Absolutely. As someone who was introduced to D&D during the 2E era, I definitely turned up my nose at a lot of 1e material precisely because I thought the lack of color art made it look shoddy.

And I guarantee that a lot of the fondness for the great setting flourishing of the '90s was precisely because so many of the introductory products had such great art that hooked people in.
 

But those are art books, not game books. The focus of people's attention in a game book should be the game material. Instead, I keep seeing more and more emphasis on the art in game books, and more posts about art, then has generally been the case previously.
If my entire concern was the quality of the rules, I would simply type up all my house rules into a nice PDF and play that. I'm inevitably going to make up rules I like better than any one particular designer, because I'm designing for me.

But, assuming the rules are solid, my number one concern is selling people on trying out a new game with me. Having a super-pretty book that spurs the imagination does quite a bit to help sell the game.
 

I'm not saying I don't like art in my game books, or that it serves no purpose. I am saying the quality of the art, or lack thereof, has never been the tipping point on whether or not I would buy literally anything, and I personally have a hard time understanding a point of view where it would be. What it seems like to me is a budget sink that could almost always be cut down to some degree, and it never lessens the value of a game book as a game book to me to have less than stellar pictures.

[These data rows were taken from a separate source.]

/-- This member's COLL begins: it reads its headers and sends what the members compare (R445). -/
def collBegin (dom ix : Nat) (s : State) : Out :=
  let x := s.domain dom
  match (s.collOps dom).find? fun q => match q.2.body with | .coll _ i .. => i == ix | _ => false with
  | none => .next s
  | some (d, o) =>
    match o.body with
    | .coll _ _ va r ib _ _ _ granted =>
      if !(x.en) || !granted || !(s.mayBegin d o) || x.dstate != 2 || x.round.isSome || (x.coll? ix).isSome ||
          !(s.collMayBegin dom ix) then .next s
      else
        let c0 := newColl d o ix
        match collHeaders d o r ib va x.self s with
        | .ok s1 hs =>
          let s2 := s1.setDomain dom { x with colls := x.colls ++ [{ c0 with headers := [(x.self, clFields r, hs)] }] }
          collHeard dom ix (s2.tell x x.self (.collHeader dom x.gen.toNat ix x.self (clFields r) hs))
        | .stop s1 c => collStop d o c (s1.setDomain dom { x with colls := x.colls ++ [c0] })
        | .miss s1 v p k => .next (if s1.aborting d then s1.stopWhere d o.id else s1.park d 2 o.id va v p k)
        | .wait s1 => .next s1
        | .bad => .fault .badPhysical
    | _ => .next s

/-- The fields and headers of another member (R445); they go on over tree 0. -/
def collHeaderIn (dom coll member : Nat) (fields : List Nat) (headers : List (BitVec 128)) (s : State) : Out :=
  let x := s.domain dom
  let s1 := s.tell x member (.collHeader dom x.gen.toNat coll member fields headers)
  match x.coll? coll with
  | some c =>
    if c.headers.any (·.1 == member) then .next s1
    else collHeard dom coll (s1.modColl dom coll fun c =>
      { c with headers := sortBy (·.1) (c.headers ++ [(member, fields, headers)]) })
  | none => .next s1

/-! ### Chunks (R446 to R448) -/

/-- The mark of a chunk (R448). -/
def Coll.mark (c : Coll) (k : Nat) : Nat := findD c.marks k 0

/-- Every residue of a plane is below its modulus (R447). -/
def planeOk (j n : Nat) (bs : List (BitVec 8)) : Bool :=
  let z := if j < 7 then 1 else 2
  (List.range n).all fun i => decide (leNat ((bs.drop (z * i)).take z) < Config.modulus j)

/-- One addition (R447), with the flags of F32. -/
def collAdd (r : List (BitVec 8)) (c : Nat) (a b : List (BitVec 8)) : List (BitVec 8) × W32 :=
  let z := if clFmt r ≠ 0 then 4 else if c % 9 < 7 then 1 else 2
  let el := fun (l : List (BitVec 8)) (i : Nat) => leNat ((l.drop (z * i)).take z)
  let one := fun (i : Nat) =>
    match clFmt r with
    | 0 => ((el a i + el b i) % Config.modulus (c % 9), (0 : W32))
    | 1 => ((el a i + el b i) % 2 ^ 32, 0)
    | _ => f32.add 0 (el a i) (el b i)
  let qs := (List.range (a.length / z)).map one
  (qs.flatMap fun q => leBytes z q.1, qs.foldl (fun f q => f ||| q.2) 0)

/-- What the chunk steps know of a COLL. -/
structure CollCtx where
  d : Nat
  o : Op
  dom : Nat
  ix : Nat
  va : BitVec 64
  r : List (BitVec 8)
  ib : BitVec 256
  ob : BitVec 256
  x : Domain
  c : Coll

/-- The COLL, where it is in its data phase: agreed, not ended, not parked, no round under way, and no marks to come. -/
def State.collCtx (s : State) (dom ix : Nat) : Option CollCtx :=
  let x := s.domain dom
  (x.coll? ix).bind fun c => (s.collOp c).bind fun o =>
    match o.body with
    | .coll _ _ va r ib ob _ _ granted =>
      if c.agreed && c.ended.isNone && c.stop.isNone && x.round.isNone && c.peerMarks.isEmpty && o.parked.isNone &&
          x.dstate == 2 && granted then
        some { d := c.core, o := o, dom := dom, ix := ix, va := va, r := r, ib := ib, ob := ob, x := x, c := c }
      else none
    | _ => none

def CollCtx.tree (k : CollCtx) (ch : Nat) : Nat := ch % max 1 k.x.t
/-- The root of a chunk's tree (R446). -/
def CollCtx.root (k : CollCtx) (ch : Nat) : Nat := k.tree ch % max 1 k.x.n
def CollCtx.isRoot (k : CollCtx) (ch : Nat) : Bool := k.root ch == k.x.self
def CollCtx.elems (k : CollCtx) : Nat := collTile k.r k.c
/-- This member takes the result of a chunk (R443). -/
def CollCtx.takes (k : CollCtx) (ch : Nat) : Bool := clOp k.r != 1 || ch % max 1 k.x.n == k.x.self
/-- Every lower chunk of the same tree is done (R446). -/
def CollCtx.inOrder (k : CollCtx) (ch : Nat) (lvl : Nat → Bool) : Bool :=
  (List.range (ch / max 1 k.x.t)).all fun q => lvl (k.tree ch + q * max 1 k.x.t)
/-- The way from a member to the root of a chunk's tree passes this member. -/
def CollCtx.onWay (k : CollCtx) (ch m : Nat) : Bool := (pathUp (k.x.tree (k.tree ch)) 64 m).contains k.x.self
/-- The part of a chunk has gone up from this member, or none does (R446). -/
def CollCtx.wentUp (k : CollCtx) (ch : Nat) : Bool :=
  k.c.mark ch != 0 || k.c.sentUp.contains ch || !(clAdds k.r || k.onWay ch (clSource k.r (max 1 k.x.n) ch))
/-- The result of a chunk has come down to this member, or none does (R446). -/
def CollCtx.cameDown (k : CollCtx) (ch : Nat) : Bool :=
  if k.takes ch then k.c.mark ch == 2
  else k.c.sentDown.contains ch || k.isRoot ch || !(k.onWay ch (ch % max 1 k.x.n))

/-- The bytes of VA that this member's output takes of a chunk, with the header and the padding of a tile beside plane 0 (R443,
R445). -/
def CollCtx.pieces (k : CollCtx) (ch : Nat) : List (Nat × Nat) :=
  let p := clFull k.r k.elems ch
  let at' := fun (o n : Nat) =>
    let a := (vaOf ((brBase k.ob).toInt + clOoff k.r + o)).toNat
    (a, a + n)
  let t := ch / 9 * clStride k.elems
  let body := 16 + 11 * k.elems
  if !(k.takes ch) then []
  else at' (if clOp k.r = 1 then clPacked k.r k.x.n ch else p.1) p.2 ::
    (if clFmt k.r = 0 ∧ ch % 9 = 0 then [at' t 16, at' (t + body) (clStride k.elems - body)] else [])

/-- Every byte of a line of VA that this COLL writes before its end has been written (R366, R448). -/
def CollCtx.lineDone (k : CollCtx) (c : Coll) (line : Nat) : Bool :=
  line != k.va.toNat / 128 &&
  (List.range (clChunks k.r)).all fun ch =>
    c.mark ch == 2 ||
      (((clMark k.r).toNat + ch) / 128 != line &&
        !((k.pieces ch).any fun p => decide (128 * line < p.2) && decide (p.1 < 128 * line + 128)))

/-- The lines of a chunk that are written are owned no longer (R366). -/
def collRelease (k : CollCtx) (ch : Nat) (s : State) : State :=
  let c := ((s.domain k.dom).coll? k.ix).getD k.c
  let lines := (((clMark k.r).toNat + ch) / 128) ::
    (k.pieces ch).flatMap fun p => (List.range ((p.2 + 127) / 128 - p.1 / 128)).map (p.1 / 128 + ·)
  let done := lines.eraseDups.filter (k.lineDone c)
  s.modCore k.d fun q => q.modOp k.o.id fun o => { o with ownV := done.foldl (fun l n => cutLine (128 * n) l) o.ownV }

/-- The next granule of the own input chunk after what has been read of it (R362, R366), with the residues of the whole checked
(R446, R447). -/
def collInput (k : CollCtx) (ch : Nat) (s : State) : Eng (List (BitVec 8)) :=
  let p := clFull k.r k.elems ch
  let off := if clOp k.r = 2 then clPacked k.r k.x.n ch else p.1
  let old := (find? k.c.inputs ch).getD []
  let at' := vaOf ((brBase k.ib).toInt + clIoff k.r + off + old.length)
  match engRead k.d 2 k.o k.va at' (min (16 - at'.toNat % 16) (p.2 - old.length)) s with
  | .ok s1 bs =>
    let all := old ++ bs
    if clFmt k.r = 0 ∧ p.2 ≤ all.length ∧ !(planeOk (ch % 9) k.elems all) then .stop s1 Cause.record else .ok s1 all
  | x => x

Bad formatting? Whole different story potentially.
 

If my entire concern was the quality of the rules, I would simply type up all my house rules into a nice PDF and play that. I'm inevitably going to make up rules I like better than any one particular designer, because I'm designing for me.

But, assuming the rules are solid, my number one concern is selling people on trying out a new game with me. Having a super-pretty book that spurs the imagination does quite a bit to help sell the game.
That's what I do. I have a 400+ page homebrew doc, double column, no art, suits me great. I will accept a lower profit margin if it means a lower art budget. Nice cover, some chapter plates, and illustrations for stuff that needs illustration.
 

Absolutely. As someone who was introduced to D&D during the 2E era, I definitely turned up my nose at a lot of 1e material precisely because I thought the lack of color art made it look shoddy.

And I guarantee that a lot of the fondness for the great setting flourishing of the '90s was precisely because so many of the introductory products had such great art that hooked people in.
I liked a lot of the art in the 2e era, and I can't say that no cover caught my attention, but it wasn't why I was there.